[Stored data]
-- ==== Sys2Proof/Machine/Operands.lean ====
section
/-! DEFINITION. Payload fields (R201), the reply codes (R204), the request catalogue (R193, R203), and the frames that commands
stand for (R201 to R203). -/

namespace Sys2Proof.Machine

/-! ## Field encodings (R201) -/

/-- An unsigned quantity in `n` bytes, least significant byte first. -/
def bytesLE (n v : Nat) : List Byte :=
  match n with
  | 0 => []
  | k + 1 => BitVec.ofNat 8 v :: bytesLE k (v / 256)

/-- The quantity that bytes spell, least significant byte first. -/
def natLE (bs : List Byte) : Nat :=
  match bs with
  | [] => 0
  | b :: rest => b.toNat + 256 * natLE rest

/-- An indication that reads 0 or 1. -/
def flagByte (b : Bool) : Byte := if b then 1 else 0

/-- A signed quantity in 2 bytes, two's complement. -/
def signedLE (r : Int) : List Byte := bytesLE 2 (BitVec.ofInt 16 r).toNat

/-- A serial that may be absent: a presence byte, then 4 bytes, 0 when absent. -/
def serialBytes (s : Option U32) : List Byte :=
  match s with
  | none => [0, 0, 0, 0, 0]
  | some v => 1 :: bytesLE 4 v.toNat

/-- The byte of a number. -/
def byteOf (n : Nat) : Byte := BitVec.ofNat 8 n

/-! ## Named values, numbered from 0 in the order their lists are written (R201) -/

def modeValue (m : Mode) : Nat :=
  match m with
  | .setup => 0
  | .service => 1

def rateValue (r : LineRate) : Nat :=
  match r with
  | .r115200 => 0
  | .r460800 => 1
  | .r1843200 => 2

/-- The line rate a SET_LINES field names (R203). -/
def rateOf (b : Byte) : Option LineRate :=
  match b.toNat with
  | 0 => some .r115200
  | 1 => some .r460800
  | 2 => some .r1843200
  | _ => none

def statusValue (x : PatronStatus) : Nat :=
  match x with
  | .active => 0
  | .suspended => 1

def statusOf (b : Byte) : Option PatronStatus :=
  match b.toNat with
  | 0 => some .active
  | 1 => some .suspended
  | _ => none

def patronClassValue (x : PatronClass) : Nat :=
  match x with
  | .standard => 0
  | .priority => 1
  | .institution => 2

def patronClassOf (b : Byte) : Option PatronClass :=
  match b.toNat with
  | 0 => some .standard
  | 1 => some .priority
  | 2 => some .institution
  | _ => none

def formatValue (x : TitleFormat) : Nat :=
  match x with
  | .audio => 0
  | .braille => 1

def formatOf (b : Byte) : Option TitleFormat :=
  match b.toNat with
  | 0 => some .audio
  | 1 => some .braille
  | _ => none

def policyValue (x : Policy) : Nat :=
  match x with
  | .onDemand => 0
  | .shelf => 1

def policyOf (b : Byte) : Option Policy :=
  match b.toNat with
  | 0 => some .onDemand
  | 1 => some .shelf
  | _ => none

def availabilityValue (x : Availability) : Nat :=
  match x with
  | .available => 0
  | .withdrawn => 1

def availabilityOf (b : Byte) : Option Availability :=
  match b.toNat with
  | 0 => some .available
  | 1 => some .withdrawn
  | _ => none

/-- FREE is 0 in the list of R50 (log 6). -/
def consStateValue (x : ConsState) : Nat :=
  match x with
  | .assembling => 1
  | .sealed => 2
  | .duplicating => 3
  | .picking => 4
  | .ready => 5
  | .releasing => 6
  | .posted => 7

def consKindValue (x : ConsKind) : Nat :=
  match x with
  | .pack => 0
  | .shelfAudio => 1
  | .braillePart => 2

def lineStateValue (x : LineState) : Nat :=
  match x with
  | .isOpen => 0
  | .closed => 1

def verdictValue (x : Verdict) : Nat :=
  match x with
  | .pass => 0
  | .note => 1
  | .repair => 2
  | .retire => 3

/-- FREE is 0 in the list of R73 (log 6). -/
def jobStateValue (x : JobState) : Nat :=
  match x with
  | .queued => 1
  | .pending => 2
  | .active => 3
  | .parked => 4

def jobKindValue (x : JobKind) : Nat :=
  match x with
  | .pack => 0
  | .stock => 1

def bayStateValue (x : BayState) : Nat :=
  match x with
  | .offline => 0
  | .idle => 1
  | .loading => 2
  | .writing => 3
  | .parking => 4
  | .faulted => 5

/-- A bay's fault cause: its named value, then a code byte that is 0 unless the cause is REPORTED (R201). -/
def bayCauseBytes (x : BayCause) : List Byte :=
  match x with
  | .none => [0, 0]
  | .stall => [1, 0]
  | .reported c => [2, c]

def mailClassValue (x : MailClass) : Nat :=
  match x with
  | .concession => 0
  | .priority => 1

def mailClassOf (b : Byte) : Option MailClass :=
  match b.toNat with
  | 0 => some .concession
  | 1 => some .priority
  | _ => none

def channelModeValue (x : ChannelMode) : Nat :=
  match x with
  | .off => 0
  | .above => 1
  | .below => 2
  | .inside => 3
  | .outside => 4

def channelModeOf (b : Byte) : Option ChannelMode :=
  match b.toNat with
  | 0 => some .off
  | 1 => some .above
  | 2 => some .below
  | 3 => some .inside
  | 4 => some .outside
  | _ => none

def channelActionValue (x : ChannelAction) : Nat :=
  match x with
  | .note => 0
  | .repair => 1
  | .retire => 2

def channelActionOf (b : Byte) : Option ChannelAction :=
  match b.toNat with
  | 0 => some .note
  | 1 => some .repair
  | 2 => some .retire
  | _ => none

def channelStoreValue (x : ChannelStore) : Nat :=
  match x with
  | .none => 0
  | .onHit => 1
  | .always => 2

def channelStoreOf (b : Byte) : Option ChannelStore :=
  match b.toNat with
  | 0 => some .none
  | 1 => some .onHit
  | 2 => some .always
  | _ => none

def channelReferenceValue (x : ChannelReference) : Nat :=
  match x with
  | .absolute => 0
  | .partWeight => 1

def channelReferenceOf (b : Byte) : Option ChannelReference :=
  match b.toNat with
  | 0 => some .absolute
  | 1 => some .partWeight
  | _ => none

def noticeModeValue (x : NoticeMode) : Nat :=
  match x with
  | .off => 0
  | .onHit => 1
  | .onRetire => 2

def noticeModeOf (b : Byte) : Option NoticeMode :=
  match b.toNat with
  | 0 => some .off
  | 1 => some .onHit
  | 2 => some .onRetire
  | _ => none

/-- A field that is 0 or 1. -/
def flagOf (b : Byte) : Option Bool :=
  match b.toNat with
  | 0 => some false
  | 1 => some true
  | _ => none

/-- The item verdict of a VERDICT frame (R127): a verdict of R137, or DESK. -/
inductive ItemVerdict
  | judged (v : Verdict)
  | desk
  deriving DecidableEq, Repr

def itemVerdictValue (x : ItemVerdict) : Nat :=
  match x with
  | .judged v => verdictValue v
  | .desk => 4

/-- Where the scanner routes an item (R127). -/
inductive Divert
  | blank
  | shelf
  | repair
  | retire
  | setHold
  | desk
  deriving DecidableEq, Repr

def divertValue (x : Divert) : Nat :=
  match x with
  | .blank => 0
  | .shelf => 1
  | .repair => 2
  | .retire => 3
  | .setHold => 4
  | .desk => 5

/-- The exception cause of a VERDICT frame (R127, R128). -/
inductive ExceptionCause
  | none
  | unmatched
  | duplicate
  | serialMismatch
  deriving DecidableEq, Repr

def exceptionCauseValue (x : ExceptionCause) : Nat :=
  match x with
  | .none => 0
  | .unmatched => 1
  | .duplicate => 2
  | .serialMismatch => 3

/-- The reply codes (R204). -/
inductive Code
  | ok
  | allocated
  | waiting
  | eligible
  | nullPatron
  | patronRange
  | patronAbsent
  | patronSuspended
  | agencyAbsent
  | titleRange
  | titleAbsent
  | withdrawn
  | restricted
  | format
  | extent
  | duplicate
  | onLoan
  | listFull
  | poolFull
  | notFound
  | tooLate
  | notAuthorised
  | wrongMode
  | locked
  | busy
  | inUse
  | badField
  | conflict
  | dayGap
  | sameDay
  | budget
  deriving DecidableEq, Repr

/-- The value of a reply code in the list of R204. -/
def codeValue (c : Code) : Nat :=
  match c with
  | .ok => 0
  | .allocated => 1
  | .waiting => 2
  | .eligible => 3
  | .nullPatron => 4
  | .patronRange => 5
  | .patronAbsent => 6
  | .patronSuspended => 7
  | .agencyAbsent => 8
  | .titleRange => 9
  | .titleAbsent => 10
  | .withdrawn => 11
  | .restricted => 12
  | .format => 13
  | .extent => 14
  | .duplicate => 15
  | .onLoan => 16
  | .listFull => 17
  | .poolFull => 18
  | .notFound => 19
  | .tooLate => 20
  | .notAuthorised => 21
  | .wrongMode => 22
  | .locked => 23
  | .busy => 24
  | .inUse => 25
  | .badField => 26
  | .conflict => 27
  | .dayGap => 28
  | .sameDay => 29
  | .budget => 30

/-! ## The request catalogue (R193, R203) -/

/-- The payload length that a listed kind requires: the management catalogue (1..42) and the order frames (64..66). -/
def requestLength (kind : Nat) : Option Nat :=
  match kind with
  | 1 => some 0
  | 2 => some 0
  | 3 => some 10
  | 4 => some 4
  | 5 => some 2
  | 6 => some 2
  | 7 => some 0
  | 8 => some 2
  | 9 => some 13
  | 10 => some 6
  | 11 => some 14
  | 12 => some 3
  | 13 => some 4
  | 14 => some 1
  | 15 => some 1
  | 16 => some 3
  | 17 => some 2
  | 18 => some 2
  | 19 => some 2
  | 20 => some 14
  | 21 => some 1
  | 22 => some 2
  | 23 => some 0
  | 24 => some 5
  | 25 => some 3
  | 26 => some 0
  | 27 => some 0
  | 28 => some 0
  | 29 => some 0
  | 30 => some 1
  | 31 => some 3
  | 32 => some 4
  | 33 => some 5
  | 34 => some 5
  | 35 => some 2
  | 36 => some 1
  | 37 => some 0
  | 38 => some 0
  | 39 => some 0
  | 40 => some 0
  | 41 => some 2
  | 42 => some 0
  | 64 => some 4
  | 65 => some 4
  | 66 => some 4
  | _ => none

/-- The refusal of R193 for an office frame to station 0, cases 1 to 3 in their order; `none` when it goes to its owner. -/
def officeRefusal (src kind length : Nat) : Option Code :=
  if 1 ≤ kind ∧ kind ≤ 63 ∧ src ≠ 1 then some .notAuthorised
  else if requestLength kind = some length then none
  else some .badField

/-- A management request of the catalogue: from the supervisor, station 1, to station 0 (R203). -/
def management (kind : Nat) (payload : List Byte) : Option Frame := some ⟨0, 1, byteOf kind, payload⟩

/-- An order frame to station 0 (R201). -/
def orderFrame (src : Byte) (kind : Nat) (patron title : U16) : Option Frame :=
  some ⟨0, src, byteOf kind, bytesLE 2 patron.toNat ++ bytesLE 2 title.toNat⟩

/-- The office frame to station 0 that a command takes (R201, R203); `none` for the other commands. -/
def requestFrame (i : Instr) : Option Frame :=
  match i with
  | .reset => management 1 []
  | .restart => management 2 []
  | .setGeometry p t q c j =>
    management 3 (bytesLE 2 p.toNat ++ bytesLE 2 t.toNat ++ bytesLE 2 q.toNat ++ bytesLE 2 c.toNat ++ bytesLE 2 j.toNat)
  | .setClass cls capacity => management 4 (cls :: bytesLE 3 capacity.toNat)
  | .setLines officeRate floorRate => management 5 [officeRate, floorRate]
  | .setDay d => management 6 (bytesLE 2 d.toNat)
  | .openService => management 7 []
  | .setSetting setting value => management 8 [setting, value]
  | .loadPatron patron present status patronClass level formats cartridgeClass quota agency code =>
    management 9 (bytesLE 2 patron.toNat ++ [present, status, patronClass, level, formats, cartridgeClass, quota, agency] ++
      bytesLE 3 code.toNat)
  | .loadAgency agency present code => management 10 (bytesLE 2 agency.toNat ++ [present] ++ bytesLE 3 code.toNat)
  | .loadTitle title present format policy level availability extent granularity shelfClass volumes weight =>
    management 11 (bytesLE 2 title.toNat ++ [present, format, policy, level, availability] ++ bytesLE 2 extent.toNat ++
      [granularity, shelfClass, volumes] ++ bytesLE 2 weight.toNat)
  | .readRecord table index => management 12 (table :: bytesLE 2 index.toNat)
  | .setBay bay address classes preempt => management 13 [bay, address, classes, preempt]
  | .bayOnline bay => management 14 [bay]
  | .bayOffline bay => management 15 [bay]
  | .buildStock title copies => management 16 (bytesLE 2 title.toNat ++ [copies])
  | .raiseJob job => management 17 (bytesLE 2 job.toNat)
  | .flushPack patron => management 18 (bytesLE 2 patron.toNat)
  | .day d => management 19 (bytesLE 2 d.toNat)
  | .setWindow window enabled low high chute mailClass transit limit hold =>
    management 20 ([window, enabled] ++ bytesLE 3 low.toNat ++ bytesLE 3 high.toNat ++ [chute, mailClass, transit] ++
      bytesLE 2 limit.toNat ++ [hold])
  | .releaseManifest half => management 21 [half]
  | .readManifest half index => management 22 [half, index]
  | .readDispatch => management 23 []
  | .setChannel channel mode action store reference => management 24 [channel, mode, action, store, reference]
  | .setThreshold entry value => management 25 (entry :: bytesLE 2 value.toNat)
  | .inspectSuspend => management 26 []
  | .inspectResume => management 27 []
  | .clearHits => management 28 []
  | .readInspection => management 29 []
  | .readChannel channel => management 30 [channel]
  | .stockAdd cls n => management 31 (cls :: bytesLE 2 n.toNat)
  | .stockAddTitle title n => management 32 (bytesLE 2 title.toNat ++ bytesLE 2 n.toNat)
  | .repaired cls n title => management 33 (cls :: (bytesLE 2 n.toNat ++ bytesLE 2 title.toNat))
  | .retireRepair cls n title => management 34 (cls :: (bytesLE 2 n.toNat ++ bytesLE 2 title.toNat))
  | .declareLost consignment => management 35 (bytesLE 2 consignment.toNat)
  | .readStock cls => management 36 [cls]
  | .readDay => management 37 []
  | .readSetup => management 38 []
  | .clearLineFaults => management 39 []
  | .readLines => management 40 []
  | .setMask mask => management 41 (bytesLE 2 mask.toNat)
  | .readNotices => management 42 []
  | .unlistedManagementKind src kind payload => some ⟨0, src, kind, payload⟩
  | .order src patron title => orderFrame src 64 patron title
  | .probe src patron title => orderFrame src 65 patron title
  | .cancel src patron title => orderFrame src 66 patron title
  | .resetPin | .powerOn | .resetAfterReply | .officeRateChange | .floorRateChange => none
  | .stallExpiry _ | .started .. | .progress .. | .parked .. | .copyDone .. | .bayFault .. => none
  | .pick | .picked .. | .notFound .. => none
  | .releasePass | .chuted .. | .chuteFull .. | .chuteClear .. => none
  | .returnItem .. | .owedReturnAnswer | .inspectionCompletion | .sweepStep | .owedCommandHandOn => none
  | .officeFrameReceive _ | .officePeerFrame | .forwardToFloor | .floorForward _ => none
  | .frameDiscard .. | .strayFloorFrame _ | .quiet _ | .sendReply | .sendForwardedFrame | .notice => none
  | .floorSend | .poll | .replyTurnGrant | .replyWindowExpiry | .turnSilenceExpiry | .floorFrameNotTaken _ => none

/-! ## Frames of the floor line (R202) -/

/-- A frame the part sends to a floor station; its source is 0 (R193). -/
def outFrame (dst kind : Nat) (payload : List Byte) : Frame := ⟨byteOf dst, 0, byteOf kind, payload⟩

**TASK DETAILS**: Copy the lines above exactly. Start with the line containing "match c with", end with the line containing "def orderFrame (src", and include both.

**TASK RESPONSE**:
  match c with
  | .ok => 0
  | .allocated => 1
  | .waiting => 2
  | .eligible => 3
  | .nullPatron => 4
  | .patronRange => 5
  | .patronAbsent => 6
  | .patronSuspended => 7
  | .agencyAbsent => 8
  | .titleRange => 9
  | .titleAbsent => 10
  | .withdrawn => 11
  | .restricted => 12
  | .format => 13
  | .extent => 14
  | .duplicate => 15
  | .onLoan => 16
  | .listFull => 17
  | .poolFull => 18
  | .notFound => 19
  | .tooLate => 20
  | .notAuthorised => 21
  | .wrongMode => 22
  | .locked => 23
  | .busy => 24
  | .inUse => 25
  | .badField => 26
  | .conflict => 27
  | .dayGap => 28
  | .sameDay => 29
  | .budget => 30

/-! ## The request catalogue (R193, R203) -/

/-- The payload length that a listed kind requires: the management catalogue (1..42) and the order frames (64..66). -/
def requestLength (kind : Nat) : Option Nat :=
  match kind with
  | 1 => some 0
  | 2 => some 0
  | 3 => some 10
  | 4 => some 4
  | 5 => some 2
  | 6 => some 2
  | 7 => some 0
  | 8 => some 2
  | 9 => some 13
  | 10 => some 6
  | 11 => some 14
  | 12 => some 3
  | 13 => some 4
  | 14 => some 1
  | 15 => some 1
  | 16 => some 3
  | 17 => some 2
  | 18 => some 2
  | 19 => some 2
  | 20 => some 14
  | 21 => some 1
  | 22 => some 2
  | 23 => some 0
  | 24 => some 5
  | 25 => some 3
  | 26 => some 0
  | 27 => some 0
  | 28 => some 0
  | 29 => some 0
  | 30 => some 1
  | 31 => some 3
  | 32 => some 4
  | 33 => some 5
  | 34 => some 5
  | 35 => some 2
  | 36 => some 1
  | 37 => some 0
  | 38 => some 0
  | 39 => some 0
  | 40 => some 0
  | 41 => some 2
  | 42 => some 0
  | 64 => some 4
  | 65 => some 4
  | 66 => some 4
  | _ => none

/-- The refusal of R193 for an office frame to station 0, cases 1 to 3 in their order; `none` when it goes to its owner. -/
def officeRefusal (src kind length : Nat) : Option Code :=
  if 1 ≤ kind ∧ kind ≤ 63 ∧ src ≠ 1 then some .notAuthorised
  else if requestLength kind = some length then none
  else some .badField

/-- A management request of the catalogue: from the supervisor, station 1, to station 0 (R203). -/
def management (kind : Nat) (payload : List Byte) : Option Frame := some ⟨0, 1, byteOf kind, payload⟩

/-- An order frame to station 0 (R201). -/
def orderFrame (src : Byte) (kind : Nat) (patron title : U16) : Option Frame :=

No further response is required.